I'm thinking of locking my daughter in her room until she's sixteen, maybe eighteen.
I just saw Juno and between that, the Jamie Lynn Spears fiasco and the episode I caught of MTV's A Shot at Love with Tila Tequila, I might have no choice. How else can I make sure she's not going get knocked up or even worse, host a trashy reality show?
Especially since Juno, one of this year's most popular indie flicks, makes unplanned pregnancy seem "LIKE TOTALLY AWESOME, DUDE!" Sure the lead character has a lot going for her: she's intelligent, plucky and extremely resourceful. But she's also an immature idiot. When she decides on a whim to have (unprotected) sex with her friend Bleecker and gets knocked up, she shrugs it off as a minor inconvenience.
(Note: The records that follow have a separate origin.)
-- ==== Sys2Proof/Machine/Requests.lean ====
section
/-! DEFINITION. Deciding requests (R173 to R176, R187): the link checks, the block that decides each kind, RESET, and the order in
which the frames of the receive buffer are decided. -/

namespace Sys2Proof.Machine

open Sys2Proof

/-! ## The link checks (R174) -/

/-- A long-capable kind (Table 9-3). -/
def longCapable : Body → Bool
  | .sheetOpen _ _ _ | .swath _ _ _ | .sheetClose _ _ | .sheetAbort _ _ | .mediaLoad _ _ _ _ | .mediaUnload
  | .rollSelect _ | .topUp _ | .uncap | .cap | .service _ _ | .nozzleCheck _ => true
  | .unknownKind | .badLength | .profileSet _ _ | .profileRead _ | .pathClear | .feedTrimSet _ | .acceptSet _ _
  | .acceptRead _ | .baySelect _ _ | .supplyRead _ | .release | .park | .maskSet _ _ | .healthRead _ _ _ | .statusRead
  | .configSet _ _ | .configRead | .reset => false

/-- The reply of the first link check that fails (Table 9-2); none when the request is routed. -/
def linkCheck (q : Request) (s : State) : Option Reply :=
  if q.tag = 0 then some ⟨.refused, .badField, [], 0⟩
  else if q.body = .unknownKind then some ⟨.refused, .unknownKind, [], 0⟩
  else if q.body = .badLength then some ⟨.refused, .badField, [], 0⟩
  else if s.phase ≠ .ready && q.body ≠ .statusRead then some ⟨.wait, .notReady, [], 0⟩
  else
    match s.link.table.find? (fun e => e.tag = q.tag) with
    | some e => some ⟨.refused, .tagBusy, u8 e.kind ++ u8 e.subject, 0⟩
    | none =>
      if longCapable q.body && Config.tableSlots ≤ s.link.table.length then some ⟨.refused, .busy, [], 0⟩ else none

/-! ## Routing (Table 9-3) -/

/-- The owning block decides a request. RESET is the link interface's own (R187). -/
def route (q : Request) (w : Work) : Work :=
  match q.body with
  | .sheetOpen length chans cls => sheetOpen q.tag length chans cls w
  | .swath advance printed spit => swath q.tag advance printed spit w
  | .sheetClose printed spit => sheetClose q.tag printed spit w
  | .sheetAbort printed spit => sheetAbort q.tag printed spit w
  | .mediaLoad slot width remaining profile => mediaLoad q.tag slot width remaining profile w
  | .mediaUnload => mediaUnload q.tag w
  | .rollSelect slot => rollSelect q.tag slot w
  | .profileSet index fields => profileSet index fields w
  | .profileRead index => profileRead index w
  | .pathClear => pathClear w
  | .feedTrimSet value => feedTrimSet value w
  | .acceptSet index fields => acceptSet index fields w
  | .acceptRead index => acceptRead index w
  | .baySelect chan letter => baySelect chan letter w
  | .topUp chan => topUp q.tag chan w
  | .supplyRead chan => supplyRead chan w
  | .uncap => uncap q.tag w
  | .cap => cap q.tag w
  | .release => release w
  | .park => park w
  | .service heads level => service q.tag heads level w
  | .nozzleCheck heads => nozzleCheck q.tag heads w
  | .maskSet index fields => maskSet index fields w
  | .healthRead head row start => healthRead head row start w
  | .statusRead => statusRead w
  | .configSet ident value => configSet ident value w
  | .configRead => configRead w
  | .unknownKind | .badLength | .reset => w

/-! ## Deciding (R176, R187) -/

def setLink (f : Link → Link) (s : State) : State := { s with link := f s.link }

/-- The reply is placed before the notices that the handling gives (R175, R176). -/
def settle (q : Request) (w : Work) : State :=
  match w.reply with
  | some r => close { w with link := placeReply q r w.link }
  | none => close w

/-- A routed request: the block's decision and everything that follows from it, then its reply and its notices. -/
def routed (q : Request) (s : State) : Option State := (drain reportBound (route q (Work.of s))).map (settle q)

/-- RESET: the reply, the queue's notices, the table, then the blocks (R187). -/
def resetRequest (q : Request) (s : State) : Option State :=
  let s := setLink (fun l => resetLink (placeReply q ⟨.ok, .ok, [], 0⟩ l)) s
  (drain reportBound (resetBlocks (Work.of s))).map close

/-- One request is decided (R174). -/
def decideOne (q : Request) (s : State) : Option State :=
  match linkCheck q s with
  | some r => some (setLink (placeReply q r) s)
  | none => if q.body = .reset then resetRequest q s else routed q s

/-- The frames of the receive buffer are decided in their order while 17 slots are free (R173, R176). -/
def decideAll : Nat → State → Option State
  | 0, s => some s
  | n + 1, s =>
    match s.link.buffer with
    | [] => some s
    | q :: rest =>
      if mayDecide s.link then (decideOne q (setLink (fun l => { l with buffer := rest }) s)).bind (decideAll n) else some s

/-- The receive buffer is worked through. -/
def serve (s : State) : Host.Outcome State Fault Refusal := finish (decideAll s.link.buffer.length s)

/-- A good frame reaches the receive buffer, and the buffer is worked through (R173). -/
def ask (q : Request) (s : State) : Host.Outcome State Fault Refusal := serve (setLink (arrive q) s)

/-- What the home sensor shows as a command arrives (R123; log entry 7). -/
def withHome (home : Bool) (s : State) : State :=
  { s with station := { s.station with car := { s.station.car with home := home } } }

end Sys2Proof.Machine
end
In fact, no one in the movie seems to think it's a big deal, not her parents, not the unborn baby's daddy and certainly not Juno's best friend, Leah, who's only interested in the locker room details of Juno's exploits:
LEAH: What was it like humping Bleeker's bony bod?
JUNO: It was magnificent, man.
Oh God, please say this isn't how teens really talk.
Okay, here's my synopsis of the remainder of the plot:
Juno, handling her predicament with detached snark, manages to find an adoptive parent for her nine month "science project" and graduates from High School with nary an emotional scar. The End.
Wait one minute; a movie where the lead character makes a life-altering mistake with absolutely zero consequences is a hit with teens? Go figure. I can't wait until Hollywood gets it right and depicts the real repercussions of a teen pregnancy. Until then does any one know of a good chastity-belt manufacturer?